Row major or column major

\[ \begin{array}{cccccc} \cdots & \mathtt{ED[i-2, j-2]} & \rightarrow & \mathtt{ED[i-2, j-1]} & \rightarrow &\mathtt{ED[i-2, j]} \\ & \downarrow & \searrow & \downarrow & \searrow & \downarrow \\ \cdots & \mathtt{ED[i-1, j-2]} & \rightarrow & \mathtt{ED[i-1, j-1]} & \rightarrow &\mathtt{ED[i-1, j]} \\ & \downarrow & \searrow & \downarrow & \searrow & \downarrow \\ \cdots & \mathtt{ED[i, j-2]} & \rightarrow & \mathtt{ED[i, j-1]} & \rightarrow & \mathtt{ED[i, j]} \\ \end{array} \]

  • Either row major (row by row) or column major (column by column) order will work.
  • For example, here is row major as a nested for-loop:
for i from 1 to m
    for j from 1 to n
         TODO: populate E[i,j]

Space and Time

  • Data structure: ED[1..m, 1..n], so space is \(O(mn)\).
  • Recursive structure: ED[i,j] is the minimum of the following:
    • ED[i-1, j-1] (if A[i] = B[j])
    • ED[i-1, j-1] + 1 (if A[i] != B[j])
    • ED[i, j-1] + 1
    • ED[i-1, j] + 1
      • This minimum can be taken in constant time (\(O(1)\)).
  • Evaluation order:
for i from 1 to m
    for j from 1 to n
         TODO: populate E[i,j]
  • The populate step takes constant time, so time is \(mn \cdot O(1) = O(mn)\)

Algorithm

Finally, we can write the algorithm. (Note we add a row and a column of 0’s as a base case.)

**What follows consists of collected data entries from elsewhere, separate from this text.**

-- ==== Sys2Proof/Certificates/Slice0/Obligations.lean ====
section
/-! DEFINITION. The statements, from the numbered rules of the manual. -/
open Sys2Proof Sys2Proof.Machine

/-! ### Integer instructions -/

/-- R134, the sums, products and logic: x and y as numbers, every result modulo 2^64.
R134, quotients and remainders: truncation toward zero, the remainder with the dividend's sign, and the two
corners (a zero divisor; -2^63 by -1, where the quotient wraps to -2^63 and the remainder is 0). -/
def Obligations.IntegerArithmetic : Prop :=
  (∀ (s : State) (d a b : Reg),
    Puts (.add d a b) s d (word ((s.gIn a).toNat + (s.gIn b).toNat)) ∧
    Puts (.sub d a b) s d (BitVec.ofInt 64 ((s.gIn a).toNat - (s.gIn b).toNat : Int)) ∧
    Puts (.mul d a b) s d (word ((s.gIn a).toNat * (s.gIn b).toNat)) ∧
    Puts (.mulh d a b) s d (BitVec.ofInt 64 ((s.gIn a).toInt * (s.gIn b).toInt / 2 ^ 64)) ∧
    Puts (.mulhu d a b) s d (word ((s.gIn a).toNat * (s.gIn b).toNat / 2 ^ 64)) ∧
    Puts (.and d a b) s d (s.gIn a &&& s.gIn b) ∧
    Puts (.or d a b) s d (s.gIn a ||| s.gIn b) ∧
    Puts (.xor d a b) s d (s.gIn a ^^^ s.gIn b) ∧
    Puts (.andn d a b) s d (s.gIn a &&& ~~~(s.gIn b))) ∧
  (∀ (s : State) (d a b : Reg),
    Puts (.div d a b) s d (if s.gIn b = 0 then BitVec.ofInt 64 (-1) else
      BitVec.ofInt 64 ((s.gIn a).toInt.tdiv (s.gIn b).toInt)) ∧
    Puts (.rem d a b) s d (if s.gIn b = 0 then s.gIn a else
      BitVec.ofInt 64 ((s.gIn a).toInt.tmod (s.gIn b).toInt)) ∧
    Puts (.divu d a b) s d (if s.gIn b = 0 then word (2 ^ 64 - 1) else word ((s.gIn a).toNat / (s.gIn b).toNat)) ∧
    Puts (.remu d a b) s d (if s.gIn b = 0 then s.gIn a else word ((s.gIn a).toNat % (s.gIn b).toNat)))

/-- R134 and R135, shifts: by y[5:0] or by the immediate; right shifts fill with zeros or with the sign.
R134 and R135, comparisons and choices: as signed and as unsigned numbers. -/
def Obligations.IntegerShiftsComparisons : Prop :=
  (∀ (s : State) (d a b : Reg) (sh : BitVec 6),
    Puts (.sll d a b) s d (word ((s.gIn a).toNat * 2 ^ ((s.gIn b).toNat % 64))) ∧
    Puts (.srl d a b) s d (word ((s.gIn a).toNat / 2 ^ ((s.gIn b).toNat % 64))) ∧
    Puts (.sra d a b) s d (BitVec.ofInt 64 ((s.gIn a).toInt / 2 ^ ((s.gIn b).toNat % 64))) ∧
    Puts (.slli d a sh) s d (word ((s.gIn a).toNat * 2 ^ sh.toNat)) ∧
    Puts (.srli d a sh) s d (word ((s.gIn a).toNat / 2 ^ sh.toNat)) ∧
    Puts (.srai d a sh) s d (BitVec.ofInt 64 ((s.gIn a).toInt / 2 ^ sh.toNat))) ∧
  (∀ (s : State) (d a b : Reg) (j : BitVec 14),
    Puts (.slt d a b) s d (if (s.gIn a).toInt < (s.gIn b).toInt then 1 else 0) ∧
    Puts (.sltu d a b) s d (if (s.gIn a).toNat < (s.gIn b).toNat then 1 else 0) ∧
    Puts (.slti d a j) s d (if (s.gIn a).toInt < j.toInt then 1 else 0) ∧
    Puts (.sltiu d a j) s d (if (s.gIn a).toNat < (BitVec.ofInt 64 j.toInt).toNat then 1 else 0) ∧
    Puts (.min d a b) s d (if (s.gIn a).toInt ≤ (s.gIn b).toInt then s.gIn a else s.gIn b) ∧
    Puts (.max d a b) s d (if (s.gIn a).toInt ≤ (s.gIn b).toInt then s.gIn b else s.gIn a) ∧
    Puts (.minu d a b) s d (if (s.gIn a).toNat ≤ (s.gIn b).toNat then s.gIn a else s.gIn b) ∧
    Puts (.maxu d a b) s d (if (s.gIn a).toNat ≤ (s.gIn b).toNat then s.gIn b else s.gIn a))

/-- R135-R137 and R139: immediates are sign-extended; LIH shifts its register up by 20 bits and fills in its
immediate; LEA adds a shifted index; SEL chooses by its third operand.
R138: with pos + len at most 64 (the field holds len - 1), BFXU and BFX move the field [pos+len-1:pos] to the
bottom and extend it with zeros or with its top bit; BFI replaces that field of g[d] alone.
R134, counts: CLZ counts the zeros above the highest one bit, CTZ those below the lowest, both 64 for zero; POPC
counts the one bits. -/
def Obligations.IntegerImmediates : Prop :=
  (∀ (s : State) (d a b c : Reg) (i : BitVec 15) (w : BitVec 20) (sh : BitVec 3),
    Puts (.addi d a i) s d (BitVec.ofInt 64 ((s.gIn a).toInt + i.toInt)) ∧
    Puts (.andi d a i) s d (s.gIn a &&& BitVec.ofInt 64 i.toInt) ∧
    Puts (.ori d a i) s d (s.gIn a ||| BitVec.ofInt 64 i.toInt) ∧
    Puts (.xori d a i) s d (s.gIn a ^^^ BitVec.ofInt 64 i.toInt) ∧
    Puts (.li d w) s d (BitVec.ofInt 64 w.toInt) ∧
    Puts (.lih d w) s d (word ((s.gIn d).toNat * 2 ^ 20 + w.toNat)) ∧
    Puts (.lea d a b sh) s d (word ((s.gIn a).toNat + (s.gIn b).toNat * 2 ^ sh.toNat)) ∧
    Puts (.sel d a b c) s d (if s.gIn c ≠ 0 then s.gIn a else s.gIn b)) ∧
  (∀ (s : State) (d a : Reg) (pos len : BitVec 6), pos.toNat + len.toNat + 1 ≤ 64 →
    (∃ w : Word, Puts (.bfxu d a pos len) s d w ∧ ∀ k, k < 64 →
      w.getLsbD k = (decide (k ≤ len.toNat) && (s.gIn a).getLsbD (pos.toNat + k))) ∧
    (∃ w : Word, Puts (.bfx d a pos len) s d w ∧ ∀ k, k < 64 →
      w.getLsbD k = (s.gIn a).getLsbD (pos.toNat + min k len.toNat)) ∧
    (∃ w : Word, Puts (.bfi d a pos len) s d w ∧ ∀ k, k < 64 →
      w.getLsbD k = if pos.toNat ≤ k ∧ k ≤ pos.toNat + len.toNat then (s.gIn a).getLsbD (k - pos.toNat)
        else (s.gIn d).getLsbD k)) ∧
  (∀ (s : State) (d a : Reg),
    (∃ n, n ≤ 64 ∧ Puts (.clz d a) s d (word n) ∧ (∀ k, 64 - n ≤ k → (s.gIn a).getLsbD k = false) ∧
      (n < 64 → (s.gIn a).getLsbD (63 - n) = true)) ∧
    (∃ n, n ≤ 64 ∧ Puts (.ctz d a) s d (word n) ∧ (∀ k, k < n → (s.gIn a).getLsbD k = false) ∧
      (n < 64 → (s.gIn a).getLsbD n = true)) ∧
    Puts (.popc d a) s d (word ((List.range 64).countP fun k => (s.gIn a).getLsbD k)))

/-! ### Floating point -/

/-- R71: a magnitude m / 2^sh rounded to a whole number r. It is exact where it can be; toward zero it does not exceed
the magnitude; toward an infinity it goes up exactly on that side; to nearest it errs by at most a half, and a tie goes
to the even neighbour.
R60 and R151: reading FP32 bits and rounding them back gives the same bits in every mode, subnormals and signed
zeros included; every NaN gives the canonical one.
R151: the sum and the product of finite numbers that the one rounding starts from are exact. -/
def Obligations.ExactRounding : Prop :=
  (∀ (rm : Rm) (neg : Bool) (m sh : Nat),
    (m % 2 ^ sh = 0 → roundMag rm neg m sh * 2 ^ sh = m) ∧
    roundMag .rtz neg m sh = m / 2 ^ sh ∧
    (m % 2 ^ sh ≠ 0 → roundMag .rdn neg m sh = m / 2 ^ sh + (if neg then 1 else 0)) ∧
    (m % 2 ^ sh ≠ 0 → roundMag .rup neg m sh = m / 2 ^ sh + (if neg then 0 else 1)) ∧
    2 * (roundMag .rne neg m sh * 2 ^ sh) ≤ 2 * m + 2 ^ sh ∧
    2 * m ≤ 2 * (roundMag .rne neg m sh * 2 ^ sh) + 2 ^ sh ∧
    (2 * (m % 2 ^ sh) = 2 ^ sh → roundMag .rne neg m sh % 2 = 0)) ∧
  (∀ (rm : Rm) (x : Lane), (Machine.Num.ofBits x).toBits rm = if (Machine.Num.ofBits x).isNan then qnan else x) ∧
  (∀ (rm : Rm) (x y : Machine.Num) (p q : ℚ), x.value = some p → y.value = some q →
    (Machine.Num.add rm x y).value = some (p + q) ∧ (Machine.Num.mul x y).value = some (p * q) ∧ x.negate.value = some (-p))

/-- R157: FADD, FSUB, FMUL, FDIV and FSQRT work on the operands' low halves, round once by MODE.FRM and
zero-extend.
R160: the fused family computes x y + z, x y - z, -(x y) - z and -(x y) + z exactly and rounds once.
R152 and R157: the comparisons order finite operands by value, so that +0 equals -0, and are false on a NaN; FABS
and FNEG clear and invert bit 31.
R152: of two operands of which one is a NaN FMIN and FMAX give the other, of two NaNs 0x7FC00000; of finite
operands of different value the smaller and the larger; of zeros -0 is the smaller.
R151 and R157, the corners: a NaN operand gives 0x7FC00000; a nonzero number over a zero an infinity and 0 over 0 the NaN,
a quotient's sign being that of its operands; infinities and zeros as IEEE 754 has them; the root of a number below zero is the NaN,
that of a zero the zero with its sign. -/
def Obligations.ScalarFloat : Prop :=
  (∀ (s : State) (d a b : Reg),
    Puts (.fadd d a b) s d (zext ((Machine.Num.add s.rm (Machine.Num.ofBits (s.fIn a)) (Machine.Num.ofBits (s.fIn b))).toBits s.rm)) ∧
    Puts (.fsub d a b) s d (zext ((Machine.Num.add s.rm (Machine.Num.ofBits (s.fIn a)) (Machine.Num.ofBits (s.fIn b)).negate).toBits s.rm)) ∧
    Puts (.fmul d a b) s d (zext ((Machine.Num.mul (Machine.Num.ofBits (s.fIn a)) (Machine.Num.ofBits (s.fIn b))).toBits s.rm)) ∧
    Puts (.fdiv d a b) s d (zext ((Machine.Num.div (Machine.Num.ofBits (s.fIn a)) (Machine.Num.ofBits (s.fIn b))).toBits s.rm)) ∧
    Puts (.fsqrt d a) s d (zext ((Machine.Num.ofBits (s.fIn a)).sqrt.toBits s.rm))) ∧
  (∀ (s : State) (d a b c : Reg),
    let p := Machine.Num.mul (Machine.Num.ofBits (s.fIn a)) (Machine.Num.ofBits (s.fIn b))
    let z := Machine.Num.ofBits (s.fIn c)
    Puts (.fmadd d a b c) s d (zext ((Machine.Num.add s.rm p z).toBits s.rm)) ∧
    Puts (.fmsub d a b c) s d (zext ((Machine.Num.add s.rm p z.negate).toBits s.rm)) ∧
    Puts (.fnmadd d a b c) s d (zext ((Machine.Num.add s.rm p.negate z.negate).toBits s.rm)) ∧
    Puts (.fnmsub d a b c) s d (zext ((Machine.Num.add s.rm p.negate z).toBits s.rm))) ∧
  (∀ (s : State) (d a b : Reg),
    Puts (.fabs d a) s d (zext ((s.fIn a) &&& 0x7FFFFFFF#32)) ∧
    Puts (.fneg d a) s d (zext ((s.fIn a) ^^^ 0x80000000#32)) ∧
    (∀ p q, (Machine.Num.ofBits (s.fIn a)).value = some p → (Machine.Num.ofBits (s.fIn b)).value = some q →
      Puts (.feq d a b) s d (if p = q then 1 else 0) ∧
      Puts (.flt d a b) s d (if p < q then 1 else 0) ∧
      Puts (.fle d a b) s d (if p ≤ q then 1 else 0)) ∧
    ((Machine.Num.ofBits (s.fIn a)).isNan ∨ (Machine.Num.ofBits (s.fIn b)).isNan →
      Puts (.feq d a b) s d 0 ∧ Puts (.flt d a b) s d 0 ∧ Puts (.fle d a b) s d 0)) ∧
  (∀ (s : State) (d a b : Reg),
    let x := s.fIn a
    let y := s.fIn b
    ((Machine.Num.ofBits x).isNan ∧ (Machine.Num.ofBits y).isNan →
      Puts (.fmin d a b) s d 0x7FC00000 ∧ Puts (.fmax d a b) s d 0x7FC00000) ∧
    ((Machine.Num.ofBits x).isNan ∧ ¬(Machine.Num.ofBits y).isNan → Puts (.fmin d a b) s d (zext y) ∧ Puts (.fmax d a b) s d (zext y)) ∧
    (¬(Machine.Num.ofBits x).isNan ∧ (Machine.Num.ofBits y).isNan → Puts (.fmin d a b) s d (zext x) ∧ Puts (.fmax d a b) s d (zext x)) ∧
    (∀ p q, (Machine.Num.ofBits x).value = some p → (Machine.Num.ofBits y).value = some q → p < q →
      Puts (.fmin d a b) s d (zext x) ∧ Puts (.fmax d a b) s d (zext y)) ∧
    (∀ p q, (Machine.Num.ofBits x).value = some p → (Machine.Num.ofBits y).value = some q → q < p →
      Puts (.fmin d a b) s d (zext y) ∧ Puts (.fmax d a b) s d (zext x)) ∧
    (x = 0x80000000#32 ∧ y = 0#32 ∨ x = 0#32 ∧ y = 0x80000000#32 →
      Puts (.fmin d a b) s d 0x80000000 ∧ Puts (.fmax d a b) s d 0)) ∧
  (∀ (s : State) (d a b : Reg),
    let x := s.fIn a
    let y := s.fIn b
    let val (z : Lane) := (Machine.Num.ofBits z).value
    let infinite (z : Lane) : Prop := z = 0x7F800000#32 ∨ z = 0xFF800000#32
    let inf (neg : Bool) : Word := if neg then 0xFF800000 else 0x7F800000
    let zero (neg : Bool) : Word := if neg then 0x80000000 else 0
    let nan : Word := 0x7FC00000
    let differ := x.msb != y.msb
    ((Machine.Num.ofBits x).isNan ∨ (Machine.Num.ofBits y).isNan → Puts (.fadd d a b) s d nan ∧ Puts (.fsub d a b) s d nan ∧
      Puts (.fmul d a b) s d nan ∧ Puts (.fdiv d a b) s d nan) ∧
    (∀ p, val x = some p → p ≠ 0 → val y = some 0 → Puts (.fdiv d a b) s d (inf differ)) ∧
    (val x = some 0 → val y = some 0 → Puts (.fdiv d a b) s d nan) ∧
    (∀ q, val x = some 0 → val y = some q → q ≠ 0 → Puts (.fdiv d a b) s d (zero differ)) ∧
    (infinite x → infinite y → Puts (.fdiv d a b) s d nan) ∧
    (infinite x → (val y).isSome → Puts (.fdiv d a b) s d (inf differ)) ∧
    ((val x).isSome → infinite y → Puts (.fdiv d a b) s d (zero differ)) ∧
    (infinite x → val y = some 0 → Puts (.fmul d a b) s d nan) ∧
    (infinite x → infinite y → differ = true → Puts (.fadd d a b) s d nan) ∧
    (∀ p, val x = some p → p < 0 → Puts (.fsqrt d a) s d nan) ∧
    (val x = some 0 → Puts (.fsqrt d a) s d (zext x)) ∧
    (x = 0x7F800000#32 → Puts (.fsqrt d a) s d 0x7F800000) ∧
    (x = 0xFF800000#32 ∨ (Machine.Num.ofBits x).isNan → Puts (.fsqrt d a) s d nan))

EditDistance(A[1 .. m], B[1 .. n]):
    Initialize ED[0, *] and ED[*, 0] to *, for *=0,1,2,... 
    for i <- 1 to m
        for j <- 1 to n
            insert <- ED[i, j − 1] + 1
            delete <- ED[i − 1, j] + 1
            if A[i] = B[j]
                mutate <- ED[i − 1, j − 1]
            else
                mutate <- ED[i − 1, j − 1] + 1
            ED[i, j] <- min {insert, delete, mutate}
    return ED[m, n]

Check out the memoization table.

Exam #1: February 10 (Wed.)

  • Are you ready?
    • You should be able to do tonight’s assignment by yourself, without getting help from others.
      • It’s OK to get help from others, but before you do you should try to solve the problem by yourself.
    • If you can’t do this assignment by yourself, that’s a sign that you are relying too much on others to do your work for you.
  • What if you’re not ready?
    • Get a notebook and a pencil and redo all the assignments by yourself without looking at the solutions.
    • Try some other Exercises in the book. The goal is to exercise the techniques you have learned, not necessarily produce a perfect solution.